The evening was full of tantalised and suppressed expectation, yet of a moment’s pleasure now and then. Except the German librarian and the man from the clubs, and a young author who had been the fashion and was the protégé of one of the great families visiting at Billings, the company was all much more splendid than Winton. Names that were known to history buzzed about him as he sat down to dinner, with Lady Adela Grandmaison beside him, who was exceedingly relieved to fall to his lot and not to one of the elderly noblemen who illustrated the table. Lady Adela wore a sacque like a dainty lady of the eighteenth century, but was apt to throw herself into attitudes which were suggestive of the fourteenth. She did not feel at all disposed to be disdainful of Winton. Instead of this she took him into her confidence. “Did you ever see such a party of swells?” she said, notwithstanding her medieval attitudes. “Don’t they frighten you to death, Mr Winton? I am so glad to have somebody I dare talk to. The Duke is too funny for anything, don’t you think so? like an old monarch in the pantomime. It is all exactly like the theatre. He says ‘My lord’—listen! exactly as they do on the stage.”

“I suppose they did that sort of thing when his Grace was young,” said Winton, looking up the great table to where that majestic presence showed beyond the ranks of his guests. A little tremor ran over him when he realised the splendour of the personage to whom he was going so soon to carry his suit. “Perhaps we are a little too free-and-easy nowadays,” he said.

“Don’t desert your generation,” cried Lady Adela; and then she added significantly, “there is Jane looking our way. Jane is so sweet—don’t you think so, Mr Winton?”

Winton met the soft eyes of his love and the keen ones of this young observer at the same moment; and this, though he was a man of the world, brought a sudden flush to his face. All the fine company, and the gorgeous table, heavy with plate and brilliant with flowers, grew like a mist to him, and nothing seemed real except that softly tinted, tender-shining countenance, turning upon him the light of her eyes. They were so placed that though they never spoke they could see each other across the table, through a little thicket of feathery ferns and flowers. Lady Jane was too courteous, too self-forgetting to neglect her special companion or to abandon the duty of entertaining her parent’s guests. But now and then she would lift her eyes and empty out her heart in one look across the table through that flowery veil. He was not nearly so entertaining in consequence as Lady Adela had hoped.

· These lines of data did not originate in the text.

/-! ### A varint of a given length (30_encoding.md R57, 41_uleb128.md R89, R93) -/

/-- The loop reads back the bytes of `x`, whatever it has read before: it adds `x` at the bit it has reached. -/
theorem ulebLoop_ulebBytes {n left i acc x : Nat} (hn : n + 1 ≤ left) (hx : x < 2 ^ (7 * (n + 1)))
    (hfits : acc + x * 2 ^ (7 * i) < 2 ^ 32) :
    ulebLoop left i acc (ulebBytes (n + 1) x) = .ok (acc + x * 2 ^ (7 * i)) (i + (n + 1)) := by
  induction n generalizing left i acc x with
  | zero =>
    obtain ⟨left, rfl⟩ : ∃ k, left = k + 1 := ⟨left - 1, by omega⟩
    have hmod : x % 128 = x := by omega
    have hbyte : (BitVec.ofNat 8 x).toNat = x := by rw [BitVec.toNat_ofNat]; omega
    simp only [ulebBytes, ulebLoop, hmod, hbyte]
    rw [if_pos (by omega), if_pos hfits]
  | succ n ih =>
    obtain ⟨left, rfl⟩ : ∃ k, left = k + 1 := ⟨left - 1, by omega⟩
    have hbyte : (BitVec.ofNat 8 (x % 128 + 128)).toNat = x % 128 + 128 := by rw [BitVec.toNat_ofNat]; omega
    have hpow : 2 ^ (7 * (i + 1)) = 128 * 2 ^ (7 * i) := by rw [Nat.mul_succ, Nat.pow_add]; omega
    have hsum : acc + x % 128 * 2 ^ (7 * i) + x / 128 * 2 ^ (7 * (i + 1)) = acc + x * 2 ^ (7 * i) := by
      rw [hpow, ← Nat.mul_assoc, Nat.add_assoc, ← Nat.add_mul, Nat.mod_add_div']
    have hrest : x / 128 < 2 ^ (7 * (n + 1)) := by
      rw [Nat.mul_succ, Nat.pow_add] at hx
      omega
    have hread := ih (left := left) (i := i + 1) (acc := acc + x % 128 * 2 ^ (7 * i)) (by omega) hrest (hsum ▸ hfits)
    simp only [ulebBytes, ulebLoop, hbyte]
    rw [if_neg (by omega), Nat.add_mod_right, Nat.mod_mod, hread, hsum, Nat.add_right_comm, Nat.add_assoc]

/-- So the reader gives back a value and the length it was written with. -/
theorem ulebDecode_ulebBytes {len x : Nat} (hfits : varintFits len x = true) (hx : x < 2 ^ 32) :
    ulebDecode (ulebBytes len x) = .ok x len := by
  simp only [varintFits, Bool.and_eq_true, decide_eq_true_eq] at hfits
  obtain ⟨⟨hpos, hmax⟩, hlen⟩ := hfits
  obtain ⟨n, rfl⟩ : ∃ n, len = n + 1 := ⟨len - 1, by omega⟩
  simpa [ulebDecode] using ulebLoop_ulebBytes (i := 0) (acc := 0) hmax hlen (by simpa using hx)

/-! ### Run headers (30_encoding.md R53, R56) -/

theorem decodeWire_ulebBytes {len h : Nat} (hfits : varintFits len h = true) (hh : h < 2 ^ 32) :
    decodeWire (ulebBytes len h) = if h % 2 = 0 then .ok (.wireRepeatedRun (BitVec.ofNat 31 (h / 2)) len)
      else .ok (.wireLiteralRun (BitVec.ofNat 31 (h / 2)) len) := by
  rw [decodeWire, ulebDecode_ulebBytes hfits hh]

theorem decode_encode_wireRepeatedRun {count : BitVec 31} {len : Nat}
    (hfits : varintFits len (repeatedHeaderWord count) = true) :
    decode (encode (.wireRepeatedRun count len)) = .ok (.wireRepeatedRun count len) := by
  have hvariant : repeatedHeaderWord count % 2 = 0 := by unfold repeatedHeaderWord; omega
  have hcount : repeatedHeaderWord count / 2 = count.toNat := by unfold repeatedHeaderWord; omega
  refine (decodeWire_ulebBytes hfits (by omega)).trans ?_
  rw [if_pos hvariant, hcount, BitVec.ofNat_toNat, BitVec.setWidth_eq]

theorem decode_encode_wireLiteralRun {groups : BitVec 31} {len : Nat}
    (hfits : varintFits len (literalHeaderWord groups) = true) :
    decode (encode (.wireLiteralRun groups len)) = .ok (.wireLiteralRun groups len) := by
  have hvariant : literalHeaderWord groups % 2 ≠ 0 := by unfold literalHeaderWord; omega
  have hgroups : literalHeaderWord groups / 2 = groups.toNat := by unfold literalHeaderWord; omega
  refine (decodeWire_ulebBytes hfits (by omega)).trans ?_
  rw [if_neg hvariant, hgroups, BitVec.ofNat_toNat, BitVec.setWidth_eq]

/-- Settles O2: a run header's varint reads back at every length it may have; of the commands, ENC.NEW alone moves an
operand through a field of another width, whose low bits are the operand (R62). -/
theorem encodedInstructionsDecodeBack : Obligations.EncodedInstructionsDecodeBack := by
  intro i hi
  cases i with
  | wireRepeatedRun count len => exact decode_encode_wireRepeatedRun hi
  | wireLiteralRun groups len => exact decode_encode_wireLiteralRun hi
  | encNew lOut w m =>
    have hm : (m.setWidth 64).setWidth 7 = m := by simp
    exact congrArg (fun m' => Except.ok (Instr.encNew lOut w m')) hm
  | _ => rfl

/-- Settles O1: each word and each header is run through the decoder. -/
theorem writtenOutWordsDecode : Obligations.WrittenOutWordsDecode :=
  ⟨rfl, rfl, rfl, rfl, rfl, rfl, rfl, rfl, rfl, rfl, rfl, rfl, rfl⟩

namespace Machine

/-! ### What is refused (30_encoding.md R64, 60_exceptions.md R178 cases 1 and 2) -/

/-- Only a word with one of the 26 opcodes of R63 is a command. -/
theorem isCommandOp_of_decode {word : CmdWord} {i : Instr} (h : decode (.command word) = .ok i) :
    isCommandOp word.op.toNat = true := by
  simp only [decode, decodeCommand] at h
  split at h
  case h_27 => split at h <;> cases h
  all_goals simp [isCommandOp, *]

theorem step_command_of_error {s : State} {target : Target} {buffer : Nat} {word : CmdWord} {rest : List Event}
    {why : Reject} (hp : s.pending = .command target buffer word :: rest) (hd : decode (.command word) = .error why) :
    step s = .next (s.present rest target buffer).refuse := by
  simp only [step, hp, hd]

/-- Every instruction asks first whether it is addressed to a unit of its own kind. -/
theorem exec_whenAddressed (i : Instr) (s : State) : ∃ f, exec i s = s.whenAddressed (kindOf i) f := by
  cases i <;> exact ⟨_, rfl⟩
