-- ==== Sys2Proof/Machine/Bits.lean ====
section
/-! DEFINITION. Byte order and the signed reading of a value: little-endian assembly (rules R11, R50, R51)
and the helpers of rule R9. A value of `w` bytes is a number below `2^(8w)`. -/

namespace Sys2Proof

/-- The number a byte string stands for, least significant byte first (rules R11, R50). -/
def leValue : List Byte → Nat
  | [] => 0
  | b :: bs => b.toNat + 256 * leValue bs

/-- The low `n` bytes of `v`, least significant byte first (rules R11, R50). -/
def leBytes : Nat → Nat → List Byte
  | 0, _ => []
  | n + 1, v => BitVec.ofNat 8 v :: leBytes n (v / 256)

/-- `2^(8w)`, one past the largest value of `w` bytes (rule R8). -/
def modulus (w : Nat) : Nat := 2 ^ (8 * w)

/-- The sign bit, bit `8w - 1`, of a value of `w` bytes (rule R8). -/
def signBit (w v : Nat) : Bool := v.testBit (8 * w - 1)

/-- `sval_w(v)`, the two's-complement reading of a value of `w` bytes (rule R9). -/
def sval (w v : Nat) : Int := if signBit w v then (v : Int) - (modulus w : Int) else (v : Int)

/-- `sext_64(v)` when the `w`-byte source is signed and negative, else `zext_64(v)` (rules R9, R171). -/
def extend64 (w : Nat) (signed : Bool) (v : Nat) : Nat :=
  if signed && signBit w v then v + (modulus 8 - modulus w) else v

end Sys2Proof
end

Next morning there were some moments that were full of excitement and happiness in the midst of a day which was just like other days. Lady Jane agreed fully with Winton, that to be there under her father’s roof without informing him of the object of his visit was a thing unworthy of her lover; and she was, like him, entirely convinced that, whatever might come of it, the explanation must be made. The Duchess did not contest this high decision of principle—but she shook her head. “I have nothing to say against you. I suppose you are right. It must be done sooner or later,” she said. “There is only one thing—put it off till the last day of your visit; for this I am sure of, that you will not be able to spend another night at Billings.”

“Mamma!” Lady Jane cried, with a fervour which brought the tears to her eyes, “my father will say nothing that one gentleman may not say to another.”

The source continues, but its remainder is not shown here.